Thirty thousand tonnes of recycled, food-grade PET and 15,000 tonnes of recycled HDPE – the packaging and recycling specialist ALPLA and the chemical company PTT Global Chemical (GC) have realised Thailand’s largest plastics recycling plant of its kind. After around 18 months of construction, production is set to start at the ENVICCO joint venture. Located in an economic zone on the coast of the south-eastern province of Rayong, the plant is equipped with the latest recycling technology and production lines to manufacture high-quality plastic recyclates with approval from the USFDA.

‘Built in record time thanks to the excellent collaboration with GC, this highly modern plant is an important part of our recycling activities in Asia,’ said ALPLA Chairman Günther Lehner during the grand opening on 13 September. The opening was also attended, among others, by Kongkrapan Intarajang (Chief Executive Officer and President, GC), Dietmar Marin (ALPLA Managing Director Recycling) and Bernd Wachter (ALPLA Corporate Director Circular Economy & Recycling Asia).

‘Demand for recycled, sustainable packaging materials is rising sharply in Southeast Asia, and high-quality plastics have a key role to play here. With this new plant, we are now applying our many years of expertise in the treatment and processing of packaging made from post-consumer recycled resins in Thailand,’ explains Bernd Wachter. ‘This joint venture is a truly circular, eco-friendly project creating a comprehensive value chain for plastics in Thailand and is an excellent example of the worldwide use of Austrian green tech know-how,’ adds Georg Weingartner, the Austrian Commercial Counsellor in Bangkok.

ALPLA contributes more than 25 years of recycling experience to the joint venture. It will supply its production facilities in Asia with recycled material and is also fostering the circular economy at the local level. With the plant, majority shareholder GC supports sustainable development in the region, moving it towards resource-conserving business and lifestyles.

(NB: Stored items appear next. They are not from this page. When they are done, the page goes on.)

-- ==== Sys2Proof/Machine/Flags.lean ====
section
/-! DEFINITION. The status bits and the register views. The block has no arithmetic flags (10_state.md
R15): the only flag-like state is `STATUS.BUSY` and `STATUS.ERR` (R17); a control register is read and
written whole (R23, 20_memory.md R31, R32). -/

namespace Sys2Proof.Machine

/-- `STATUS`: bit 0 `BUSY`, bit 1 `ERR`, bits 31:2 read 0 (R17). -/
def State.status (s : State) : Word := BitVec.ofNat 32 (s.busy.toNat + 2 * s.err.toNat)

/-- `Pn` for `1 <= n <= 7`. -/
def paramOf (p : Params) (n : Nat) : Word :=
  match n with
  | 1 => p.p1
  | 2 => p.p2
  | 3 => p.p3
  | 4 => p.p4
  | 5 => p.p5
  | 6 => p.p6
  | 7 => p.p7
  | _ => 0#32

/-- The value `RegRead(n)` returns, `0 <= n <= 15` (R32): `CMD`, `CTRL` and the reserved numbers read 0. -/
def State.register (s : State) (n : Nat) : Word :=
  match n with
  | 8 => s.status
  | 9 => s.errCode.setWidth 32
  | 10 => s.errInfo.setWidth 32
  | 11 => s.errCmd
  | _ => paramOf s.params n

/-- The effect of `RegWrite(n, v)`, `0 <= n <= 15`, while `BUSY = 0` (R31): 0 offers a command (R18), 1 to 7
write a parameter register (R11), 12 is `CTRL` whose bit 0 is `CLRERR` (R22), the others have no effect. -/
def State.writeRegister (s : State) (n : Nat) (v : Word) : State :=
  match n with
  | 0 => s.accept v
  | 12 => if v.getLsbD 0 then s.clearError else s
  | _ => { s with params := s.params.set n v }

end Sys2Proof.Machine
end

‘Today, GC is proud to reveal that ENVICCO is ready for commercial operation. Used plastics within the Kingdom of Thailand will make up 100% of the raw materials processed by ENVICCO’s cutting-edge production technologies to transform used plastics into valuable products,’ says Kongkrapan Intarajang. ‘The ENVICCO production plant is part of our long-term circular economy strategy to fully realize GC’s value chain. It also has the added benefit of creating jobs within the community while simultaneously aligning with the Thai government’s Bio-Circular-Green Economy Model.’ The ENVICCO team will comprise approximately 180 employees at the start of production.

The 30,000-square-metre plant is on a plot of land measuring a good 90,000 square metres at the Map Ta Phut Industrial Estate. There is, therefore, also space for future capacity expansions. ‘We have long-term plans to promote the bottle-to-bottle cycle not only here in Thailand, but across Asia and other regions around the world. Carbon emissions and waste can be reduced through optimised resource consumption,’ emphasises Dietmar Marin.

In early 2021, the ALPLA Group announced that it would invest an average of 50 million euros a year until 2025 in the ongoing expansion of its recycling activities. In particular, it plans to globalise its activities in the area of high-quality recyclates to close the materials cycle in as many regions as possible. In total, the annual production capacity of ALPLA’s recycling companies and cooperations around the world amounts to approximately 203,000 tonnes of rPET (recycled PET) and 74,000 tonnes of rHDPE (recycled HDPE).